The agency’s original supplier went bankrupt, prompting the search for a new supplier, union officials said Friday. A move is also underway to expand use of the vests among correctional officers.
Up until now, they’ve been provided to officers working in men’s maximum- and medium-security prisons and in maximum-security units at women’s prisons. They will now likely be provided to officers in medium-level units at women’s prisons, too, said Gord Robertson, Pacific-region president of the Union of Canadian Correctional Officers.
A final decision from Ottawa is expected soon, he said.
“They’re heavy and hot — not fun to wear. But it’s something that protects our officers,” Robertson said. “Better safe than sorry.” Robertson referred to an incident in June 2012 in which an inmate slashed the face of a female corrections officer at maximum-security Kent Institution in Agassiz, B.C., using a homemade knife.
Some critics, however, question the need for the vests, particularly in women’s prisons.
Mary Campbell, who recently retired as director general of the corrections and criminal justice directorate at Public Safety Canada, said she worries that the vests create an environment that is “militaristic” and “threat-based.”
How does that lead to respectful, productive relationships between staff and inmates, she asked.
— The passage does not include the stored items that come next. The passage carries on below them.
-- ==== Sys2Proof/Machine/Sched.lean ====
section
/-!
DEFINITION. The scheduler (17_scheduling.md): reading launch packets, dependences, start times, placement and displacement,
the saving and restoring of set images (R379, R380), completion records and signals.
-/
namespace Sys2Proof.Machine

/-! ### The launch packet (R388) -/

abbrev Pkt := Vector Word 32

def pkWord (p : Pkt) (i : Nat) : Word := p.getD i 0
def pkDouble (p : Pkt) (i : Nat) : Nat := (pkWord p i).toNat + (pkWord p (i + 1)).toNat * 2 ^ 32
def pkType (p : Pkt) : Nat := fld (pkWord p 0) 0 4
def pkPrio (p : Pkt) : Nat := fld (pkWord p 0) 4 3
def pkRsvc (p : Pkt) : Bool := bit (pkWord p 0) 11
def pkPers (p : Pkt) : Bool := bit (pkWord p 0) 12
def pkSer (p : Pkt) : Bool := bit (pkWord p 0) 13
def pkPolicy (p : Pkt) : Nat := fld (pkWord p 0) 14 2
def pkWidth (p : Pkt) : Nat := 8 * 2 ^ fld (pkWord p 0) 16 2
def pkHall (p : Pkt) : Nat := 2 ^ fld (pkWord p 0) 18 2
def pkLines (p : Pkt) : Nat := fld (pkWord p 0) 20 4 + 1
def pkPorts (p : Pkt) : Nat := fld (pkWord p 0) 24 5
def pkXregs (p : Pkt) : Nat := fld (pkWord p 1) 0 5 + 1
def pkKregs (p : Pkt) : Nat := fld (pkWord p 1) 5 4 + 1
def pkWin (p : Pkt) : Nat := (fld (pkWord p 1) 9 4 + 1) * 0x10000
def pkDepop (p : Pkt) : Nat := fld (pkWord p 1) 13 2
def pkGtag (p : Pkt) : Nat := fld (pkWord p 1) 16 16
def pkCount (p : Pkt) : Nat := (pkWord p 2).toNat + 1
def pkStart (p : Pkt) : Nat := pkDouble p 10
def pkCmp (p : Pkt) : Nat := pkDouble p 12
def pkSig (p : Pkt) : Nat := pkDouble p 14

/-- The code of R397 that refuses a packet, zero when none does (R388, R396). (DEDUCED, assumption 41.) -/
def pktErr (p : Pkt) : Nat :=
  if pkType p = 2 then
    (if (pkDepop p ≠ 0 ∧ pkDouble p 6 % 8 ≠ 0) ∨ pkCmp p % 64 ≠ 0 ∨ pkSig p % 8 ≠ 0 then 2 else 0)
  else if pkType p ≠ 1 then 1
  else if fld (pkWord p 0) 29 3 ≠ 0 ∨ bit (pkWord p 1) 15 ∨ fld (pkWord p 5) 25 7 ≠ 0 ∨ pkPolicy p = 3 ∨ 16 < pkPorts p ∨
      pkXregs p < 8 ∨ 4096 < pkWidth p * pkXregs p ∨ 128 < pkLines p * pkPorts p ∨ pkCount p % pkHall p ≠ 0 ∨
      pkDouble p 6 % 8 ≠ 0 ∨ pkCmp p % 64 ≠ 0 ∨ pkSig p % 8 ≠ 0 then 2
  else if fld (pkWord p 3) 0 2 ≠ 0 ∨ fld (pkWord p 4) 0 12 ≠ 0 then 4
  else 0

/-! ### The scheduler's own accesses: through the shared TLB of die 0 (R406) -/

inductive SXl where
  | ok (p : Place)
  | walk (s : State)
  | fault (cls : Nat)

/-- A translation for the scheduler; a miss starts a walk. Its writes are checked against the regions too, and the scheduler is none of the
engines that a region names (R192, R406): a refused write counts as a fault of its address (DESIGN CHOICE, assumption 71). -/
def State.schedXl (s : State) (part va : Nat) (write : Bool) : SXl :=
  if 2 ^ 57 ≤ va then .fault 0x04
  else
    match s.translate none 0 part false va write false with
    | .miss => .walk (s.startWalk none 0 part false va write false).2
    | .hit (.dev ca) _ => if write && (s.part part).regionRefuses ca 6 0 none then .fault 0x09 else .ok (.dev ca)
    | .hit (.host a) _ => .ok (.host a)
    | .hit (.spad ..) _ => .fault 0x08
    | .fault c => .fault c

/-- A fault of the scheduler's access: counted when it is one of translation or protection, and gone from the fault table, since no line is
trapped on it (R402, R408). -/
def State.schedFault (s : State) (part va cls : Nat) : State := (s.dropFault 0 part false va).countFault part cls

/-- The table lines that a store of the scheduler changes while their old contents are in use (R405). -/
def State.schedRefs (s : State) : Place → List TabRef
  | .dev ca => s.tabRefs ca
  | _ => []

/-- Uncorrectable words that the scheduler meets are counted (R411, R429). -/
def State.schedNote (s : State) (p : Place) (n : Nat) : State := match p with | .dev ca => s.noteBad ca n | _ => s

def State.schedRead (s : State) (p : Place) (n : Nat) : List Byte :=
  match p with
  | .dev ca => readBytes s.dev ca n
  | .host a => readBytes s.hostMem a n
  | .spad .. => []

/-- A device-scope store of the scheduler, with its completion time. -/
def State.schedWrite (s : State) (p : Place) (bs : List Byte) : State × Nat :=
  match p with
  | .dev ca => (s.devWrite none ca bs, s.gwct ca)
  | .host a => ({ s with hostMem := writeBytes s.hostMem a bs }, s.time)
  | .spad .. => (s, s.time)

/-! ### Where a set fits (R38, R39, R44, R71, R148, R392) -/

/-- Resident lines and register words of each lane of a core. -/
def State.laneUse (s : State) (core : Nat) : List (Nat × Nat) :=
  let ls := s.lines.filter fun (l : Line) => decide (l.core = core)
  (List.range 64).map fun lane =>
    let here := ls.filter fun (l : Line) => decide (l.lane = lane)
    (here.length, (here.map fun (l : Line) => l.width * l.xregs).foldl (· + ·) 0)

/-- The lanes of `n` more lines of `w` words each: the lane that holds the fewest lines of the set, the lowest such lane (R392,
step 7). `acc` holds the lanes chosen so far, last first. -/
def chooseLanes (use : List (Nat × Nat)) (w : Nat) : Nat → List Nat → Option (List Nat)
  | 0, acc => some acc.reverse
  | n + 1, acc =>
    let mine (lane : Nat) : Nat := acc.count lane
    let ok (lane : Nat) : Bool :=
      let u := nth (8, 0) use lane
      decide (u.1 + mine lane < 8) && decide (u.2 + (mine lane + 1) * w ≤ 4096)
    let best := (List.range 64).foldl (fun (b : Option Nat) lane =>
      if !ok lane then b else match b with | none => some lane | some m => if mine lane < mine m then some lane else b) none
    match best with
    | some lane => chooseLanes use w n (lane :: acc)
    | none => none

/-- The lanes that a set of a packet's shape with `n` lines takes on a core, when it fits there. -/
def State.fitCore (s : State) (p : Pkt) (n core : Nat) : Option (List Nat) :=
  let here := s.sets.filter fun (c : CSet) => decide (c.core = core)
  let ports := ((s.lines.filter fun (l : Line) => decide (l.core = core)).map Line.nports).foldl (· + ·) 0
  if 16 ≤ here.length ∨ 0x100000 < (here.map CSet.win).foldl (· + ·) 0 + pkWin p ∨ 128 < ports + n * pkPorts p then none
  else chooseLanes (s.laneUse core) (pkWidth p * pkXregs p) n []

/-- Rows and columns of the block of a hall (R44). -/
def hallShape (h : Nat) : Nat × Nat := if h = 8 then (2, 4) else if h = 4 then (2, 2) else if h = 2 then (1, 2) else (1, 1)

/-- The blocks of a die for a hall, in the order of their origins; each lists its cores in member order (R44). -/
def hallBlocks (die h : Nat) : List (List Nat) :=
  let sh := hallShape h
  ((List.range 80).filter fun o => decide (o / 10 + sh.1 ≤ 8) && decide (o % 10 + sh.2 ≤ 10) &&
      (decide (h ≠ 8) || decide (o / 10 % 2 = 0))).map fun o =>
    (List.range h).map fun m => die * 80 + (o / 10 + m / sh.2) * 10 + (o % 10 + m % sh.2)

/-- Whether a partition's grid may use a core: owned, and reserved exactly when the grid is persistent (R392, step 1). -/
def Partition.eligible (p : Partition) (pers : Bool) (core : Nat) : Bool :=
  p.ownsCore core && (bit (p.cres.getD (core / 32) 0) (core % 32) == pers)

/-- The lowest block of a die where the members of a hall fit, each given with its count of lines: member, core and lanes of each. -/
def State.findBlock (s : State) (part : Nat) (p : Pkt) (die : Nat) (members : List (Nat × Nat)) : Option (List (Nat × Nat × List Nat)) :=
  (hallBlocks die (pkHall p)).findSome? fun cores =>
    members.mapM fun m =>
      let core := nth 0 cores m.1
      if (s.part part).eligible (pkPers p) core then (s.fitCore p m.2 core).map fun ls => (m.1, core, ls) else none

/-- The members of a new hall. -/
def newMembers (p : Pkt) : List (Nat × Nat) := (List.range (pkHall p)).map fun m => (m, pkLines p)

/-- The lowest residency slot of a lane that no line holds (R35). -/
def State.freeSlot (s : State) (core lane : Nat) : Nat :=
  ((List.range 8).find? fun n => !s.lines.any fun m => decide (m.core = core) && decide (m.lane = lane) && decide (m.slot = n)).getD 0

/-- Lines become resident, one after another in the same cycle: each takes the lowest slot of its lane that no resident line holds, and its
age is now (R35); a lane that held no resident line forgets what issued last (R34). `done` are those that have their slots. A line that
is placed and not yet resident keeps a slot number of its own until then, which names nothing. -/
def seatLines (age : Nat) : List LineRef → List LineRef → State → State
  | [], _, s => s
  | r :: rs, done, s =>
    match s.line r with
    | none => seatLines age rs done s
    | some l =>
      let here := s.lines.filter fun m => decide (m.ref ≠ r) && decide (m.core = l.core) && decide (m.lane = l.lane) && (s.isIn m || done.contains m.ref)
      let slot := ((List.range 8).find? fun n => !here.any fun m => decide (m.slot = n)).getD l.slot
      let lanes := if here.any fun m => decide (m.status ≠ .ended) then s.lanes
        else s.lanes.map fun m => if m.core = l.core ∧ m.lane = l.lane then { m with last := 7, lastRef := none, mid := false } else m
      seatLines age rs (r :: done) { s.updLine r fun l => { l with slot, age } with lanes }

/-- A new set and its lines take their core, slots and lanes, a set the lowest slot that no set of the core which has not ended holds (R365); a copy of the dependence's line in the core's L1, which may be older than what the acquire of its grid read, goes (R169, R391); code is fetched anew on a core that held no set of the grid (R35, R407). -/
def State.enterSet (s : State) (c : CSet) (ls : List Line) (core : Nat) (lanes : List Nat) : State :=
  let slot := ((List.range 16).find? fun n => !s.sets.any fun d => decide (d.core = core) && decide (d.slot = n) && decide (d.phase ≠ .ended)).getD 0
  let icache := if s.sets.any fun d => decide (d.core = core) && decide (d.ref.grid = c.ref.grid) && decide (d.phase ≠ .ended) then s.icache
    else s.icache.filter fun e => decide (e.core ≠ core)
  let dep := (s.grid c.ref.grid).bind Grid.depLine
  let l1 := s.l1.filter fun e => !(decide (e.core = core) && decide (some e.line = dep))
  let s := { s with sets := s.sets ++ [{ c with core, slot }], icache, l1 }
  (ls.zip lanes).foldl (fun s x => { s with lines := s.lines ++ [{ x.1 with core, lane := x.2, slot := s.freeSlot core x.2 }] }) s

/-- The lines of a new set (R389). -/
def Grid.newLine (g : Grid) (set line : Nat) : Line :=
  let p := g.pkt
  let ks : Vector Word 16 := Vector.ofFn fun i : Fin 16 => if 2 ≤ i.val ∧ i.val < pkKregs p then pkWord p (16 + i.val) else 0
  { Line.launch { grid := g.id, set, line } (pkWidth p) (pkXregs p) (pkKregs p) with
    part := g.part, pl := g.sup, nports := pkPorts p, gtag := pkGtag p, pc := pkWord p 3, k := ks,
    lmode := BitVec.ofNat 32 (pkPolicy p * 0x100000), hd := g.depG }

/-- A new set (R58, R148). -/
def Grid.newSet (g : Grid) (first m at_ : Nat) : CSet :=
  { CSet.launch { grid := g.id, set := first + m } 0 (pkWin g.pkt) (pkLines g.pkt) with
    part := g.part, hall := first, hsize := pkHall g.pkt, phase := .placed at_ }

/-- The next pending hall of a grid takes its cores. -/
def State.putHall (s : State) (g : Grid) (first at_ : Nat) (spots : List (Nat × Nat × List Nat)) : State :=
  spots.foldl (fun s x =>
    s.enterSet (g.newSet first x.1 at_) ((List.range (pkLines g.pkt)).map fun i => g.newLine (first + x.1) i) x.2.1 x.2.2) s

/-- Ticks of core cycles at the present clock (R392, R427). -/
def State.cycles (s : State) (n : Nat) : Nat := (n * 20 + s.pkg.clks - 1) / s.pkg.clks

/-- The tick of a die's next opportunity: 16 cycles after its last placement (R392). -/
def State.nextPlace (s : State) (die : Nat) : Nat :=
  let last := s.lastPlace.getD die 0
  if last = 0 then s.time else max s.time (last + s.cycles 16)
“You’re trying to effect positive change in people. If the first thing a woman (offender) sees is a stabproof vest, as opposed to street clothes, it sets up a different relationship,” she said Friday.
“If you walked into a school and every teacher was wearing a stabproof vest, what message does that send to the students?”
But Robertson said correctional officers will be more likely to engage with inmates if they feel safe.
“It shouldn’t be seen as an impediment to dealing with an inmate. It enhances their ability to do the job,” he said.
A correctional service spokeswoman was unable to say Friday how much the agency plans to spend on the new order of vests.
According to the procurement documents posted online, the government is seeking 837 male vests and 413 female vests with an option to purchase an additional 1,250 vests within two years.